What you are asked to do: A single number is required: how many lines below include the string "callsPrimitive".

Dataset records:
-- ==== Sys2Proof/Laws/Step.lean ====
section
/-! SUPPORT. What a step can do: the read of a word, each meaning on a sound state, the autonomous step of the decoder, a
request, and the choice of the input that moves. -/

namespace Sys2Proof.Machine

/-! ## The choice of what moves -/

/-- R72: an instance whose collaborators answer is not suspended. -/
theorem State.isBlocked_of_answered {s : State} {a : Agent} (h : s.isHeld a = false) : s.isBlocked a = false := by
  simp [State.isBlocked, h]

/-- R72: a suspended instance is one whose collaborators do not answer. -/
theorem State.isHeld_of_isBlocked {s : State} {a : Agent} (h : s.isBlocked a = true) : s.isHeld a = true := by
  simp only [State.isBlocked, Bool.and_eq_true] at h; exact h.1

/-- R72: the first input waits exactly where its instance's collaborators do not answer and its step calls one. -/
theorem isHeld_head {s : State} {p : Port} {bits : Bits} {rest : List Event} (ha : s.agenda = .request p bits :: rest) :
    (Event.request p bits).isHeld s = (s.isHeld p.agent && p.callsPrimitive s) := by
  simp [Event.isHeld, State.isBlocked, ha, Event.asksStep, Event.callsPrimitive]

/-- The input taken is one of the agenda, is not held up, and what is left is the agenda without it. -/
theorem nextEvent_some {s : State} {l rest : List Event} {ev : Event} (h : nextEvent s l = some (ev, rest)) :
    ev ∈ l ∧ ev.isHeld s = false ∧ ∀ x ∈ rest, x ∈ l := by
  induction l generalizing rest with
  | nil => cases h
  | cons x l ih =>
    rw [nextEvent] at h
    split at h
    · cases hq : nextEvent s l with
      | none => rw [hq] at h; cases h
      | some q =>
        rw [hq] at h
        cases h
        obtain ⟨h1, h2, h3⟩ := ih hq
        refine ⟨List.mem_cons_of_mem _ h1, h2, fun y hy => ?_⟩
        rcases List.mem_cons.mp hy with rfl | hy
        · exact List.mem_cons_self
        · exact List.mem_cons_of_mem _ (h3 y hy)
    · rename_i hx
      cases h
      exact ⟨List.mem_cons_self, by simpa using hx, fun y hy => List.mem_cons_of_mem _ hy⟩

/-- With no instance held up, the first input is taken. -/
theorem nextEvent_head {s : State} {ev : Event} {l : List Event} (h : ev.isHeld s = false) :
    nextEvent s (ev :: l) = some (ev, l) := by
  simp [nextEvent, h]

/-- The three things one step can be. -/
theorem step_cases (s : State) :
    (∃ ev rest, nextEvent s s.agenda = some (ev, rest) ∧ step s = takeEvent ev { s with agenda := rest }) ∨
    (nextEvent s s.agenda = none ∧ s.dec.busy = true ∧ s.dec.held = false ∧ step s = runDecoder s) ∨
    (nextEvent s s.agenda = none ∧ (s.dec.busy = false ∨ s.dec.held = true) ∧ step s = .next s) := by
  unfold step cycle
  cases h : nextEvent s s.agenda with
  | some q => exact .inl ⟨q.1, q.2, rfl, rfl⟩
  | none =>
    cases hb : s.dec.busy <;> cases hh : s.dec.held <;> simp

/-! ## Reading a word -/

/-- The contexts that a word of their width always decodes in: the header and the codewords (R91). -/
theorem decode_header (o : BitOrder) {word : Bits} (h : word.length = 2) :
    decode o .header word = .ok (.hdr (word.getD 0 false) (word.getD 1 false), []) :=
  Laws.Encoding.decode_whole (by simpa [Ctx.width, headerBits] using h) rfl

theorem decode_first (o : BitOrder) {word : Bits} {w : Nat} (h : word.length = w) :
    decode o (.first w) word = .ok (classFirst (bitsValue o word), []) :=
  Laws.Encoding.decode_whole (by simpa [Ctx.width] using h) rfl

theorem decode_run (o : BitOrder) {word : Bits} {w n : Nat} (h : word.length = w) :
    decode o (.run w n) word = .ok (classRun n (bitsValue o word), []) :=
  Laws.Encoding.decode_whole (by simpa [Ctx.width] using h) rfl

theorem readToken_bits {n : Nat} {c : Ctx} {e : DecErr} {s : State} {i : Instr} {r : Bits} (hl : n ≤ s.dec.inp.bits.length)
    (hd : decode s.params.bitOrder c (s.dec.inp.bits.take n) = .ok (i, r)) :
    readToken n c e s = .next (some i, s.afterRead n) := by
  unfold readToken
  have hr : s.dec.inp.read s.params.underrun n = .bits (s.dec.inp.bits.take n) (s.dec.inp.bits.drop n) := if_pos hl
  simp only [hr, hd]
  rfl

theorem readToken_short {n : Nat} {c : Ctx} {e : DecErr} {s : State} (hl : s.dec.inp.bits.length < n)
    (h : s.dec.inp.ended = true ∨ s.params.underrun = .short) :
    readToken n c e s = .next (none, s.afterShort e) := by
  unfold readToken
  have hr : s.dec.inp.read s.params.underrun n = .short := by
    unfold BitIn.read
    rw [if_neg (by omega)]
    rcases h with h | h
    · simp [h]
    · cases s.dec.inp.ended <;> simp [h]
  simp only [hr]
  rfl

theorem readToken_blocked {n : Nat} {c : Ctx} {e : DecErr} {s : State} (hl : s.dec.inp.bits.length < n)
    (h : s.dec.inp.ended = false) (hu : s.params.underrun = .block) : readToken n c e s = .next (none, s) := by
  unfold readToken
  have hr : s.dec.inp.read s.params.underrun n = .blocked := by
    unfold BitIn.read
    rw [if_neg (by omega)]
    simp [h, hu]
  simp only [hr]

/-! ## The meanings of the decoder on a sound state -/

variable {s : State}

theorem State.Inv.withDec (h : s.Inv) {d : Decoder} (hd : d.Inv s.params) : ({ s with dec := d } : State).Inv :=
  ⟨h.params, h.agenda, h.enc, hd⟩

theorem State.Inv.withEnc (h : s.Inv) {e : Encoder} (he : e.Inv s.params) : ({ s with enc := e } : State).Inv :=
  ⟨h.params, h.agenda, he, h.dec⟩

theorem State.Inv.afterShort (h : s.Inv) {e : DecErr} (he : e ≠ .none) : (s.afterShort e).Inv :=
  ⟨h.params, h.agenda, h.enc, Decoder.trap_inv _ he⟩

theorem State.Inv.afterRead (h : s.Inv) (n : Nat) : (s.afterRead n).Inv :=
  h.withDec (h.dec.moved _ _)

/-- Every class of a first codeword runs, and keeps the machine sound. -/
theorem execFirst_sound (h : s.Inv) (hph : s.dec.phase = .first) (v : Nat) :
    ∃ t, exec (classFirst v) s = .next t ∧ t.Inv := by
  have hb := h.dec.busy (by simp [Decoder.busy, hph])
  rcases classFirst_cases v with ⟨hv, e⟩ | ⟨-, e⟩ | ⟨hv, e⟩ <;> rw [e]
  · refine ⟨_, ?_, h.withDec (h.dec.opened hph (s := [BitVec.ofNat 8 v]) (by simp))⟩
    simp [exec, execFirstLit, hph, hv, Decoder.opened]
  · refine ⟨_, ?_, h.withDec (Decoder.finished_inv (d := s.dec) hb.1)⟩
    simp [exec, execFirstSent, hph, Decoder.finish_eq hb.2.1]
  · refine ⟨_, ?_, h.withDec (s.dec.trap_inv (e := .badCode) (by decide))⟩
    simp [exec, execFirstBad, hph, firstCode, hv]

/-- A codeword that is a string: its class runs DEC_TAIL on that string (R141 to R143). -/
theorem execRun_string (h : s.Inv) {br : Branch} (hm : s.dec.midStep = some br) {v : Nat} {str : Str} (hne : str ≠ [])
    (hstr : (v ≤ 255 ∨ (firstCode ≤ v ∧ v < s.dec.sync.values.n)) ∧ lookupCode s.dec.sync.values.table v = some str ∨
      (v = s.dec.sync.values.n ∧ br ≠ .full) ∧ str = s.dec.val.value ++ s.dec.val.value.take 1) :
    exec (classRun s.dec.sync.values.n v) s = .next { s with dec := s.dec.tailOf s.params.strCap br str } := by
  obtain ⟨hph, -⟩ := h.dec.step br hm
  obtain ⟨hs, hi⟩ := h.dec.started (.inr hph)
  obtain ⟨hvw, hvne⟩ := h.dec.run hph
  have hin := Decoder.inStep_eq hph hm
  rcases hstr with ⟨hv | ⟨h1, h2⟩, hlk⟩ | ⟨⟨rfl, hfull⟩, rfl⟩
  · rw [classRun_lit hv]
    simp [exec, execLit, hin, hv, Decoder.resolve_eq h.dec hm _ hlk hne]
  · rw [classRun_ref h1 h2]
    simp [exec, execRef, hin, h1, h2, Decoder.resolve_eq h.dec hm _ hlk hne]
  · rw [classRun_self hi.low]
    obtain ⟨b, l, hbl⟩ := List.exists_cons_of_ne_nil hvne
    have htail := Decoder.tail_eq_tailOf h.dec hm s.params.strCap (s := s.dec.val.value ++ [b]) (by simp)
    rw [hbl, List.cons_append] at htail
    rw [hbl]
    simp [exec, execSelfRef, hin, hfull, hbl, htail]

/-- Every class of a later codeword runs, and keeps the machine sound: a codeword of the width in use, `n` being the
counter after the pre-adjust. -/
theorem execRun_sound (h : s.Inv) {br : Branch} (hm : s.dec.midStep = some br) {v : Nat}
    (hv : v < 2 ^ s.dec.sync.values.fsm.w) : ∃ t, exec (classRun s.dec.sync.values.n v) s = .next t ∧ t.Inv := by
  obtain ⟨hph, hroom⟩ := h.dec.step br hm
  have hb := h.dec.busy (by simp [Decoder.busy, hph])
  obtain ⟨hs, hi⟩ := h.dec.started (.inr hph)
  have hin := Decoder.inStep_eq hph hm
  have string : ∀ str, str ≠ [] → _ → _ := fun str hne hstr =>
    (⟨_, execRun_string h hm (v := v) (str := str) hne hstr, h.withDec (h.dec.tailOf hm s.params.strCap hne)⟩ :
      ∃ t, exec (classRun s.dec.sync.values.n v) s = .next t ∧ t.Inv)
  have hlow := hi.low
  rcases classRun_cases (by simpa [firstCode] using hlow) v with ⟨-, e⟩ | ⟨hv, -⟩ | ⟨h12, -⟩ | ⟨hv, -⟩ | ⟨hv, e⟩
  · refine ⟨_, ?_, h.withDec (Decoder.finished_inv (d := s.dec) hb.1)⟩
    simp [e, exec, execSent, hin, Decoder.finish_eq hb.2.1]
  · obtain ⟨str, hstr, hne⟩ := lookupCode_some hi (.inl hv)
    exact string str hne (.inl ⟨.inl hv, hstr⟩)
  · obtain ⟨str, hstr, hne⟩ := lookupCode_some hi (.inr h12)
    exact string str hne (.inl ⟨.inr h12, hstr⟩)
  · refine string (s.dec.val.value ++ s.dec.val.value.take 1) (by simp [(h.dec.run hph).2]) (.inr ⟨⟨hv, fun hf => ?_⟩, rfl⟩)
    have := hroom.mp hf
    have := hi.fsm.cap
    omega
  · refine ⟨_, ?_, h.withDec (s.dec.trap_inv (e := .badCode) (by decide))⟩
    simp [e, exec, execBad, hin, hv]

Answer below: 2